For the word "execKeyGen", give the number of lines in these entries that contain it, with nothing else.

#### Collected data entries
◇ ◇ ◇ ◇ ◇ ◇ ◇

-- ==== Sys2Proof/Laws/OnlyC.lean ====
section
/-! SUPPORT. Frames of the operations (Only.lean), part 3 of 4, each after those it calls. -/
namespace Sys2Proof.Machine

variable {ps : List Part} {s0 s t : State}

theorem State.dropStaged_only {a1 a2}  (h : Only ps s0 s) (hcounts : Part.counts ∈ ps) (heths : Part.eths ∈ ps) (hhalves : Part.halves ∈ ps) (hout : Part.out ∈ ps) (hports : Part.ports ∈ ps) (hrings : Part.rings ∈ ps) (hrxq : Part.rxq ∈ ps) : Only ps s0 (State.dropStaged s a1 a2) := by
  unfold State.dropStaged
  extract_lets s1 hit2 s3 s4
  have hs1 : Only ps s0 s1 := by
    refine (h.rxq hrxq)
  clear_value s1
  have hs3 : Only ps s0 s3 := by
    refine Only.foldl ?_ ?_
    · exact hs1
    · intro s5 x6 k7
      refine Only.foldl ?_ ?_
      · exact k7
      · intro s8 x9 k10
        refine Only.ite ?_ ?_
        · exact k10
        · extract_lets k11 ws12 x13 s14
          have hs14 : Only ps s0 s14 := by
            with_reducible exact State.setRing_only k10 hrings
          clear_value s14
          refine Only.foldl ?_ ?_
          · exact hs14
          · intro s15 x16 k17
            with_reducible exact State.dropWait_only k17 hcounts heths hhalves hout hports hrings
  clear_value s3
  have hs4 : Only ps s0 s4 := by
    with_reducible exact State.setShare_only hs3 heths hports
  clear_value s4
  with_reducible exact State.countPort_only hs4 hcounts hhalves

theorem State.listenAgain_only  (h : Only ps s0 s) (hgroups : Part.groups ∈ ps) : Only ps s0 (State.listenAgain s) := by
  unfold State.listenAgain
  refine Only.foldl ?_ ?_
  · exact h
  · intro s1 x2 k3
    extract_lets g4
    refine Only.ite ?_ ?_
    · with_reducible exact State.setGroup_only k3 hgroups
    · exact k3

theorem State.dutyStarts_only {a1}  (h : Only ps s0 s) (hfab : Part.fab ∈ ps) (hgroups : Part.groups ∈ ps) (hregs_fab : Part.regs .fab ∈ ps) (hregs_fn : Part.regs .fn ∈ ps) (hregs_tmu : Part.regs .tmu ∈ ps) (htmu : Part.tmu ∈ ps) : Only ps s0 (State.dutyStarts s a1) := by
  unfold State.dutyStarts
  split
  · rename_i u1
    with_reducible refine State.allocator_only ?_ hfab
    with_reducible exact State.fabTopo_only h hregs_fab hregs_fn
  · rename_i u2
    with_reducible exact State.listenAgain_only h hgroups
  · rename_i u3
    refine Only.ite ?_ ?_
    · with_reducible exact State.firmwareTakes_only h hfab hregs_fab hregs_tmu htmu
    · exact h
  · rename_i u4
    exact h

◇ ◇ ◇ ◇ ◇ ◇ ◇

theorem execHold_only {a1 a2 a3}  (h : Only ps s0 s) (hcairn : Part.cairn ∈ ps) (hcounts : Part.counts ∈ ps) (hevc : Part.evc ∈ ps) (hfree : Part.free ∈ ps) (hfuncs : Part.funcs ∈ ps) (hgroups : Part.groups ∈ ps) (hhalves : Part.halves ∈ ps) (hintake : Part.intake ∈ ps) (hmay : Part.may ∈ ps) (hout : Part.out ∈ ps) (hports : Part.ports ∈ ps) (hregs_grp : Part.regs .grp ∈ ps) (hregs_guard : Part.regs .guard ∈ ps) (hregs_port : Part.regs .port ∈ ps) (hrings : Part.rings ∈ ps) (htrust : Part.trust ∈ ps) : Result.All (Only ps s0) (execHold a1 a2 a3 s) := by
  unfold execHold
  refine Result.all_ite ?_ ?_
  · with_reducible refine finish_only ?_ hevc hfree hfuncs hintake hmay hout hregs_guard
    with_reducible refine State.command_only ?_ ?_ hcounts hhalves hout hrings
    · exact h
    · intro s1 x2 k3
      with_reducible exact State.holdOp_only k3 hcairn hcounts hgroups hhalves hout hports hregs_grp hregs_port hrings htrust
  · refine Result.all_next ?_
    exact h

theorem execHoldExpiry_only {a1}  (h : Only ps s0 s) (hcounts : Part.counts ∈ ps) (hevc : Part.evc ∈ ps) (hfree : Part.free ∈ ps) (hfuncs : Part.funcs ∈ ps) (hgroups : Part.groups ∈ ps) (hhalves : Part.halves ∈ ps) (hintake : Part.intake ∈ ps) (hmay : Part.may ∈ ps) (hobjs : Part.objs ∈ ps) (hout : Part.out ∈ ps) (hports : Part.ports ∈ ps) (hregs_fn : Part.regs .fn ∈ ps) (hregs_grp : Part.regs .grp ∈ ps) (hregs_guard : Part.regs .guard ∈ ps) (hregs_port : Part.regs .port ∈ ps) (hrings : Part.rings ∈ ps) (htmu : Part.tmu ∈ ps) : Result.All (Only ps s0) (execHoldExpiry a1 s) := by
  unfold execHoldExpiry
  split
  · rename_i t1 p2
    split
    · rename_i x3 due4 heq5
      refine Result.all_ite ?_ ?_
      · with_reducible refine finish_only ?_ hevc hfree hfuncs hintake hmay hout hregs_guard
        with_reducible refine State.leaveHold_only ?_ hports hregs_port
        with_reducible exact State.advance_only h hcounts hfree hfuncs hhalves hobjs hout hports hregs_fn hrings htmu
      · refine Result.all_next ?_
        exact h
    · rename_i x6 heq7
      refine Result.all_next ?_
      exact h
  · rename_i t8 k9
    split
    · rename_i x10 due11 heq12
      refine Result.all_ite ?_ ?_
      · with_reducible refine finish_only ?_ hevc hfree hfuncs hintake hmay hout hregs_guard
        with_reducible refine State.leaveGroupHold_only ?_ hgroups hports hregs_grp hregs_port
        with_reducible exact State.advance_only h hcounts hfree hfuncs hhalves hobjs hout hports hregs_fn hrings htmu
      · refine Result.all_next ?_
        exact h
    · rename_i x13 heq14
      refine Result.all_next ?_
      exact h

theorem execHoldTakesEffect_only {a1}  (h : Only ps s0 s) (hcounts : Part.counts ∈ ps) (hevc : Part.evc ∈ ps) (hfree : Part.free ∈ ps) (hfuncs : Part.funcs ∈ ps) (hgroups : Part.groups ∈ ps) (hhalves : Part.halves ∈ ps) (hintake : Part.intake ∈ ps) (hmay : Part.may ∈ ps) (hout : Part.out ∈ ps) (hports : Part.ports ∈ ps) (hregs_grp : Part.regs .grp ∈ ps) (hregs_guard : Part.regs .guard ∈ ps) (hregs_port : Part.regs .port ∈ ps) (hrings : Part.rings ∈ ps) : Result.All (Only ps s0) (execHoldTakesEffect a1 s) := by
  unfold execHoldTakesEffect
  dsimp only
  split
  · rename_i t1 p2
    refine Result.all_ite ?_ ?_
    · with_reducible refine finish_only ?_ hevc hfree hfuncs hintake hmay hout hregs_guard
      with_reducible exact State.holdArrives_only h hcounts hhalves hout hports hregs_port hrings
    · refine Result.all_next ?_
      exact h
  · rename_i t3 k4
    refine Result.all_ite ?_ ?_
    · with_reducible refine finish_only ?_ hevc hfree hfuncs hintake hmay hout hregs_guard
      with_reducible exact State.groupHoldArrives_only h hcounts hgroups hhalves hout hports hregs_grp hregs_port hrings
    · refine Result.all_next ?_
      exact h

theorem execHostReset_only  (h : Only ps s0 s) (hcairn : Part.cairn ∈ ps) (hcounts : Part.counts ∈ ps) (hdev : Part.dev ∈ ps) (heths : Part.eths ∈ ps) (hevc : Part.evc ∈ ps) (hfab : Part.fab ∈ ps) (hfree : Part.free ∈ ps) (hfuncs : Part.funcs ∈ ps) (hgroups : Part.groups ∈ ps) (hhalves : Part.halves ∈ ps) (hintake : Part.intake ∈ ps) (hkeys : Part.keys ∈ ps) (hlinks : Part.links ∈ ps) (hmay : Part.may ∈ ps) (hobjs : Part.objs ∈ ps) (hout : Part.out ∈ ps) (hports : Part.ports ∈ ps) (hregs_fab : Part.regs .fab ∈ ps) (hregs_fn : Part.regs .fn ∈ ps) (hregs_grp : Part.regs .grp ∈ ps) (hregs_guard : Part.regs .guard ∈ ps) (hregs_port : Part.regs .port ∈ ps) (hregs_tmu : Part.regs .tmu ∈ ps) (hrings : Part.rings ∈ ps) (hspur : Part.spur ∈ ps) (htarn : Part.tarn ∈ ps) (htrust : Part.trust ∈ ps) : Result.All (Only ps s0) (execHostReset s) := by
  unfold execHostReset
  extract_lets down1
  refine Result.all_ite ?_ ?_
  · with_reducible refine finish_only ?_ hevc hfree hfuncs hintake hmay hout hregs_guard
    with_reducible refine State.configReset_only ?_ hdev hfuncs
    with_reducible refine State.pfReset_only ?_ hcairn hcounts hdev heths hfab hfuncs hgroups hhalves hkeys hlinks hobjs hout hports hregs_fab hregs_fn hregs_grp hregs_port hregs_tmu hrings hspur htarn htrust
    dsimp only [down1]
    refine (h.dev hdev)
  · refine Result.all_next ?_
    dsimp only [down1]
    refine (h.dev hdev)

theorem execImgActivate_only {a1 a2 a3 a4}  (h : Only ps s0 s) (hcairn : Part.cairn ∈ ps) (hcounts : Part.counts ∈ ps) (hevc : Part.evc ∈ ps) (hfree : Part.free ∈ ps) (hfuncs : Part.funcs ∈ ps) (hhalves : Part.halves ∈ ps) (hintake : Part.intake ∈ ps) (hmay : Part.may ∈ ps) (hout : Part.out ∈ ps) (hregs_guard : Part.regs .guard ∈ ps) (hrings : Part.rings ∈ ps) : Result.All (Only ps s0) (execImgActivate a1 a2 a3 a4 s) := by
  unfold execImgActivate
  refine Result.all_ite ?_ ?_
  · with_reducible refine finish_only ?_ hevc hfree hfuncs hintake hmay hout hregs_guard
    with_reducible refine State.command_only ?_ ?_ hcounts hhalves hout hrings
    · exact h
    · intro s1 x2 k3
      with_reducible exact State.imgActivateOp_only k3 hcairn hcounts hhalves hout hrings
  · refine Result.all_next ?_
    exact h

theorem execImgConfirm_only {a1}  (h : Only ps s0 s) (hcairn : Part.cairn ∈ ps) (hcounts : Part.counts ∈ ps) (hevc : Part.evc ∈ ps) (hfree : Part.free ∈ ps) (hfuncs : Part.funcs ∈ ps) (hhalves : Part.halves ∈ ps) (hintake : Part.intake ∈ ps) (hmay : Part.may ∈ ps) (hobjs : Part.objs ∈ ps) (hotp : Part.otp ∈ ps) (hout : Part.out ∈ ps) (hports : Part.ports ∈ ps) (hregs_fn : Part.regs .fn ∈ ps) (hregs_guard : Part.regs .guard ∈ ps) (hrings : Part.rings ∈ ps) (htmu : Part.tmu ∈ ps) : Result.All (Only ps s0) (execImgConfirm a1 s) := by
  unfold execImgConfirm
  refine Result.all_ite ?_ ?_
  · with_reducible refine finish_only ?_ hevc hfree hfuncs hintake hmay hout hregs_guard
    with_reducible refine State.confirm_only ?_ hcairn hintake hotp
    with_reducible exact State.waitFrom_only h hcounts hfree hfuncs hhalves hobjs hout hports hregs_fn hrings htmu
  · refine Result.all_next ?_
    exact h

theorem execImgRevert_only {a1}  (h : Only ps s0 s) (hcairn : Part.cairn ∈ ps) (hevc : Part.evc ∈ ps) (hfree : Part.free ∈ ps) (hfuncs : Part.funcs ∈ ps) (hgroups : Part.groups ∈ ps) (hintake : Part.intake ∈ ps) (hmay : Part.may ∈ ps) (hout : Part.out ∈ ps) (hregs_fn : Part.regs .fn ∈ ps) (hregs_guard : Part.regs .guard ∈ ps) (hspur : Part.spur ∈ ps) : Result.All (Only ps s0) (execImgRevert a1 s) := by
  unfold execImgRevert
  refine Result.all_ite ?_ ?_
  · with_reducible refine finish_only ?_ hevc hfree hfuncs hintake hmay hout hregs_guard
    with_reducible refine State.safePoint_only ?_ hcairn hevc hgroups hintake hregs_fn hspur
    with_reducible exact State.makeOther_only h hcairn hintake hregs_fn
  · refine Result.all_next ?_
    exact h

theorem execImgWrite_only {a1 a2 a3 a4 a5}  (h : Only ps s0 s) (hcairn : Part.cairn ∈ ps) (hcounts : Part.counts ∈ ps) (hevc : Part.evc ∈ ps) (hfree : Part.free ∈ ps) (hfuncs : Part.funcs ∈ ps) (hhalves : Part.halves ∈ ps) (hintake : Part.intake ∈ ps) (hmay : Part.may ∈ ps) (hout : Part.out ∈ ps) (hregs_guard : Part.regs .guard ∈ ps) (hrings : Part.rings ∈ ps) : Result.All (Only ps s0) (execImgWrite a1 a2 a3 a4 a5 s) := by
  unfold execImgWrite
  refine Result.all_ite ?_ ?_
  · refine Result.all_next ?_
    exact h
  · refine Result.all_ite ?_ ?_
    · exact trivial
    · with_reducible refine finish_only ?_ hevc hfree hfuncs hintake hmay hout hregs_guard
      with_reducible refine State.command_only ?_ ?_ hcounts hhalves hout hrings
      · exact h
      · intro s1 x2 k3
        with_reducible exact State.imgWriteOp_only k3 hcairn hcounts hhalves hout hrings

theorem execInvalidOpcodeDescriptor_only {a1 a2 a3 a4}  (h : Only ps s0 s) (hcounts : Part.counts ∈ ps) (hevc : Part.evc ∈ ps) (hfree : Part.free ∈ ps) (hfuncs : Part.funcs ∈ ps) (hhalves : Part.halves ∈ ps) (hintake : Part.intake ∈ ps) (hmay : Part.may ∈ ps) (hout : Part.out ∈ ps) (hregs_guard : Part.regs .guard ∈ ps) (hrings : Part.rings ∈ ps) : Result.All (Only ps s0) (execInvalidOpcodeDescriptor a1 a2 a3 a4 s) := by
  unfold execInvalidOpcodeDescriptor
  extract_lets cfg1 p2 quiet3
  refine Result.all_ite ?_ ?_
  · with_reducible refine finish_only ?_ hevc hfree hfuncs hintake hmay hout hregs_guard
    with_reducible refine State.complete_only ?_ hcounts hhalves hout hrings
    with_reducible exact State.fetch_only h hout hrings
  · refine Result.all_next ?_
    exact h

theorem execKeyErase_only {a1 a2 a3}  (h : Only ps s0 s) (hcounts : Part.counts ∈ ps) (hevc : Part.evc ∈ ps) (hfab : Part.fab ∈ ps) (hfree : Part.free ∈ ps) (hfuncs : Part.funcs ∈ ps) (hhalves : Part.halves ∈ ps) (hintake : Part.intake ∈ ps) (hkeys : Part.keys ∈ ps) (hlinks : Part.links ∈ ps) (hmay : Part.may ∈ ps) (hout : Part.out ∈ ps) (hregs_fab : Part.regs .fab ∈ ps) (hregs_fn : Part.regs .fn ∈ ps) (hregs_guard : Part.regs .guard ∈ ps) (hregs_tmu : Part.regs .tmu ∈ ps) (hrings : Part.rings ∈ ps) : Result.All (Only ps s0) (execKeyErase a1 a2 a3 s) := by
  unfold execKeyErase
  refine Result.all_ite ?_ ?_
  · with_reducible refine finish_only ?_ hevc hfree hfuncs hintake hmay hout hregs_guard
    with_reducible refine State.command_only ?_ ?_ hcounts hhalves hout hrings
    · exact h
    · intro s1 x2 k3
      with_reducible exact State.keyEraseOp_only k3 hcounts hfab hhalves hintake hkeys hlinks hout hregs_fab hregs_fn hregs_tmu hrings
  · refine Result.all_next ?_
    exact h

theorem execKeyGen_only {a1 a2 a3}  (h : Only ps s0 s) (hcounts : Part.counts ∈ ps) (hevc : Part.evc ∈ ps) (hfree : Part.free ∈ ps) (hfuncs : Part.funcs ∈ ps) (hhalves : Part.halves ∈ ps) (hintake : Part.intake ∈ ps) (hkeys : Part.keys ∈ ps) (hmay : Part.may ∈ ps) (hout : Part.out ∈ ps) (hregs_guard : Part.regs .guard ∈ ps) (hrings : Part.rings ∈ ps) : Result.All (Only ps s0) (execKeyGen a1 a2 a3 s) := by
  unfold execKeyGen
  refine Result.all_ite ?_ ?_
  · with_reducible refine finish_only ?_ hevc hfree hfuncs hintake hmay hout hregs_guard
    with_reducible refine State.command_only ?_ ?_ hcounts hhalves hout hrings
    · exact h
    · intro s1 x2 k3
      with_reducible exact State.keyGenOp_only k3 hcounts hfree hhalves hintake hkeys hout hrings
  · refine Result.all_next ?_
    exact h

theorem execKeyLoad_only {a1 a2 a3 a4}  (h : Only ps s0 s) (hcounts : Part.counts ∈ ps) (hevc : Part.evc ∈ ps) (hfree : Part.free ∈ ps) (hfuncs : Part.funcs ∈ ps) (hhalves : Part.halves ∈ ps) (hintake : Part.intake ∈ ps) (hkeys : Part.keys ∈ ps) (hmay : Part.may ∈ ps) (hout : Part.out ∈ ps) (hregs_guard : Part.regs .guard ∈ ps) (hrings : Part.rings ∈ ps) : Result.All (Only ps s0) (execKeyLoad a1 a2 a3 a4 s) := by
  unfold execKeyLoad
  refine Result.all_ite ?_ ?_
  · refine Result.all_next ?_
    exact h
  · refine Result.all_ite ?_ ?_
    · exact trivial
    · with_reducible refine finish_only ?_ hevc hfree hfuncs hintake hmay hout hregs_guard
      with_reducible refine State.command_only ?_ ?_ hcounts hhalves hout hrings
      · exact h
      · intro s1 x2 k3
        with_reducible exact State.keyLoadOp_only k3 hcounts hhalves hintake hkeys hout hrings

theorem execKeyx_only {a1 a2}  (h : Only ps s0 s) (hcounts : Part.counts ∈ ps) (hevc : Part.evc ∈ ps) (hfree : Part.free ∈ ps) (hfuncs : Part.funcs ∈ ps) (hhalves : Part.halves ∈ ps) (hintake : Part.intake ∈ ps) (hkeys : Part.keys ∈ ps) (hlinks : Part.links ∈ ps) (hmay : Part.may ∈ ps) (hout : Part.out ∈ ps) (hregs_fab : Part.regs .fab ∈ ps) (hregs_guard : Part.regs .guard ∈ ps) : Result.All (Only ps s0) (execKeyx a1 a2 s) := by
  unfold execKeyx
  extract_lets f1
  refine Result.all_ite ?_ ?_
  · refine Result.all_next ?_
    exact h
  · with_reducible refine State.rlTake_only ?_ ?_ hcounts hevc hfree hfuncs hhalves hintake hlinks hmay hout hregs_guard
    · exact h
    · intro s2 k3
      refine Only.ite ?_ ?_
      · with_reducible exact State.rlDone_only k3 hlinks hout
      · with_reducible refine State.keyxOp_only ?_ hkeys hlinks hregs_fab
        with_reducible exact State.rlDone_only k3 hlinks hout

◇ ◇ ◇ ◇ ◇ ◇ ◇

#### Expected answer
2